The Financial Services Authority handed out the third-biggest penalty in its history yesterday, fining the German financial services giant Deutsche Bank £6.4m for market misconduct.
The regulator also landed Deutsche's former head of European cash trading, David Maslen, with a £350,000 fine - the largest financial penalty to ever be levied on an individual.
The fines relate to two transactions carried out in London in March 2004, where Deutsche Bank failed to abide by UK regulations during the sale of shares in two of its institutional clients.
The first of these involved the sale of a large stake in Scania, the Swedish vehicle manufacturer. Deutsche was keen to buy some of the Scania stake for itself, but failed to abide by the strict rules which relate to those involved in the book-building process.
Mr Maslen, who was running the operation, ordered one of his employees to buy shares in Scania on the open market, rather than making the necessary disclosures and buying them via Deutsche's own book-building exercise. The second incident related to several transactions in the shares of a Swiss-listed company, Cytos Biotechnology, where a trader failed to follow internal procedures. The FSA said Deutsche was being disciplined for not taking appropriate action after finding out about the trades.
Commenting on the fines, Hector Sants, the FSA's managing director for wholesale business, said: "The FSA has previously expressed a determination to act against institutional market misconduct and Deutsche's failure is an example of the type of conduct which the FSA will act against in its efforts to improve the overall quality of markets.
"The market rightly expects that firms involved in running book-build transactions ensure that they observe proper standards of market conduct and act with due skill, care and diligence in their activities during these transactions. We expect firms, and their staff, to be aware of the issues that are inherent in all transactions, and to ensure that they take steps to manage those appropriately. This is fundamental to maintaining efficient, orderly and clean markets."
In a statement, Mr Maslen said that he had fully co-operated with the FSA. "The FSA has expressly stated that it does not allege that I deliberately sought to manipulate the market," he said.

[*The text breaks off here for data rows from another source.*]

-- ==== Sys2Proof/Laws/KeptSide.lean ====
section
/-!
SUPPORT. Sys2Proof/Laws/KeptSide.lean: what the operations of Machine/Side.lean keep (Laws/Kept.lean).
-/

set_option linter.unusedTactic false
set_option linter.unreachableTactic false
set_option linter.unusedVariables false

namespace Sys2Proof.Laws

open Sys2Proof.Machine Sys2Proof.Safety

theorem kept_setSide {e0_ : State} (s : State) (x : Sideband) (h_s : Kept e0_ s) : Kept e0_ (setSide s x) := by
  unfold setSide
  repeat' with_reducible first
    | assumption | exact Kept.refl _ | apply Kept.id_of | exact VaultKept.refl _ | exact MemKept.refl _ | exact HostKept.refl _
    | exact VaultKept.upd | exact MemKept.mk id id | exact id | exact (fun w => memWrite_wf w _ _) | exact (fun w => memZero_wf w _ _)
    | exact (fun w => Memory.wf_filter _ w) | apply OptKept.getD | apply Kept.put | (fail_if_no_progress beta_reduce)
    | (refine Kept.foldl ?_ (fun _ _ _ => ?_)) | (refine Kept.foldl_fst ?_ (fun _ _ _ => ?_)) | (refine Kept.foldr ?_ (fun _ _ _ => ?_))
    | split | rw [mk_put] | (refine MemKept.mk ?_ ?_)

theorem kept_execI3cSetdasa {e0_ : State} (static dynamic : Nat) (s : State) (h_s : Kept e0_ s) : OutcomeKept e0_ (execI3cSetdasa static dynamic s) := by
  unfold execI3cSetdasa
  repeat' with_reducible first
    | assumption | exact Kept.refl _ | apply Kept.id_of | apply kept_setSide | apply OutcomeKept.answer
    | (refine PrepKept.mk (fun _ _ _ _ _ => ?_) (fun _ _ _ _ _ _ _ => ?_)) | apply OptKept.getD | (fail_if_no_progress beta_reduce)
    | split

theorem kept_execI3cEntdaa {e0_ : State} (dynamic : Nat) (s : State) (h_s : Kept e0_ s) : OutcomeKept e0_ (execI3cEntdaa dynamic s) := by
  unfold execI3cEntdaa
  repeat' with_reducible first
    | assumption | exact Kept.refl _ | apply Kept.id_of | apply kept_send | apply kept_setSide | apply OutcomeKept.answer
    | (refine PrepKept.mk (fun _ _ _ _ _ => ?_) (fun _ _ _ _ _ _ _ => ?_)) | apply OptKept.getD | (fail_if_no_progress beta_reduce)
    | split

theorem kept_execI3cGetstatus {e0_ : State} (s : State) (h_s : Kept e0_ s) : OutcomeKept e0_ (execI3cGetstatus s) := by
  unfold execI3cGetstatus
  repeat' with_reducible first
    | assumption | exact Kept.refl _ | apply Kept.id_of | apply kept_send | apply OutcomeKept.answer
    | (refine PrepKept.mk (fun _ _ _ _ _ => ?_) (fun _ _ _ _ _ _ _ => ?_)) | apply OptKept.getD | (fail_if_no_progress beta_reduce)
    | split

theorem kept_execI3cGetpid {e0_ : State} (s : State) (h_s : Kept e0_ s) : OutcomeKept e0_ (execI3cGetpid s) := by
  unfold execI3cGetpid
  repeat' with_reducible first
    | assumption | exact Kept.refl _ | apply Kept.id_of | apply kept_send | apply OutcomeKept.answer
    | (refine PrepKept.mk (fun _ _ _ _ _ => ?_) (fun _ _ _ _ _ _ _ => ?_)) | apply OptKept.getD | (fail_if_no_progress beta_reduce)
    | split

theorem kept_execI3cEventEnable {e0_ : State} (s : State) (h_s : Kept e0_ s) : OutcomeKept e0_ (execI3cEventEnable s) := by
  unfold execI3cEventEnable
  repeat' with_reducible first
    | assumption | exact Kept.refl _ | apply Kept.id_of | apply kept_setSide | apply OutcomeKept.answer
    | (refine PrepKept.mk (fun _ _ _ _ _ => ?_) (fun _ _ _ _ _ _ _ => ?_)) | apply OptKept.getD | (fail_if_no_progress beta_reduce)
    | split

theorem kept_execI3cEventDisable {e0_ : State} (s : State) (h_s : Kept e0_ s) : OutcomeKept e0_ (execI3cEventDisable s) := by
  unfold execI3cEventDisable
  repeat' with_reducible first
    | assumption | exact Kept.refl _ | apply Kept.id_of | apply kept_setSide | apply OutcomeKept.answer
    | (refine PrepKept.mk (fun _ _ _ _ _ => ?_) (fun _ _ _ _ _ _ _ => ?_)) | apply OptKept.getD | (fail_if_no_progress beta_reduce)
    | split

theorem kept_sbAnswer {e0_ : State} (s : State) (seq result : Nat) (payload : List Byte) (h_s : Kept e0_ s) : Kept e0_ (sbAnswer s seq result payload) := by
  unfold sbAnswer
  repeat' with_reducible first
    | assumption | apply kept_send | apply kept_setSide | (fail_if_no_progress beta_reduce) | split

theorem kept_sbOp {e0_ : State} {sp : SbSpec} (hsp : SideKept sp) (rq : SbReq) (s : State) (h_s : Kept e0_ s) : Kept e0_ (sbOp sp rq s) := by
  unfold sbOp
  have h1 := SideKept.get hsp (p := rq.payload) h_s
  repeat' with_reducible first
    | assumption | exact Kept.refl _ | apply Kept.id_of | exact VaultKept.refl _ | exact MemKept.refl _ | exact HostKept.refl _
    | exact VaultKept.upd | exact MemKept.mk id id | exact id | exact (fun w => memWrite_wf w _ _) | exact (fun w => memZero_wf w _ _)
    | exact (fun w => Memory.wf_filter _ w) | apply kept_sbAnswer | apply OptKept.getD | apply Kept.put | apply Kept.ite
    | (refine Kept.foldl ?_ (fun _ _ _ => ?_)) | (refine Kept.foldl_fst ?_ (fun _ _ _ => ?_)) | (refine Kept.foldr ?_ (fun _ _ _ => ?_))
    | (fail_if_no_progress beta_reduce)
    | ((try lift_lets -underBinder); intro xx; first | (refine Kept.use (P := Kept e0_ xx) ?_ (fun hx => ?_); (on_goal 2 => clear_value xx); (on_goal 1 => subst xx)) | (refine Kept.use (P := OptKept e0_ xx) ?_ (fun hx => ?_); (on_goal 2 => clear_value xx); (on_goal 1 => subst xx)) | (refine Kept.use (P := Kept e0_ (Prod.fst (α := State) xx)) ?_ (fun hx => ?_); (on_goal 2 => clear_value xx); (on_goal 1 => subst xx)) | (refine Kept.use (P := Kept e0_ (Prod.snd (β := State) xx)) ?_ (fun hx => ?_); (on_goal 2 => clear_value xx); (on_goal 1 => subst xx)) | (refine Kept.use (P := OptFst e0_ xx) ?_ (fun hx => ?_); (on_goal 2 => clear_value xx); (on_goal 1 => subst xx)) | (refine Kept.use (P := ExcKept e0_ xx) ?_ (fun hx => ?_); (on_goal 2 => clear_value xx); (on_goal 1 => subst xx)) | (have yy : _ → _ := xx; clear yy; subst xx) | (have yy : Memories := xx; clear yy; subst xx) | (have yy : Vault := xx; clear yy; subst xx) | (have yy : HostEnv := xx; clear yy; subst xx) | clear_value xx)
    | split | rw [mk_put] | (refine MemKept.mk ?_ ?_)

Deutsche said it regretted the breaches of regulations, adding that they were "isolated instances involving a small number of individuals". It said it believed it had restored market-leading standards within the company.
The FSA said it would have hit the bank with an even larger fine had it not been quick to rectify its procedures once the regulator discovered the rule breaches.
The £6.4m fine comprises a £3.5m penalty relating to the Scania transaction, a further £2.36m for the losses it avoided by buying the Scania shares at a lower price, and £500,000 in relation to the Cytos transaction. The only companies to have been fined more than Deutsche are Shell and Citigroup - £17m and £13.9m respectively for market abuse.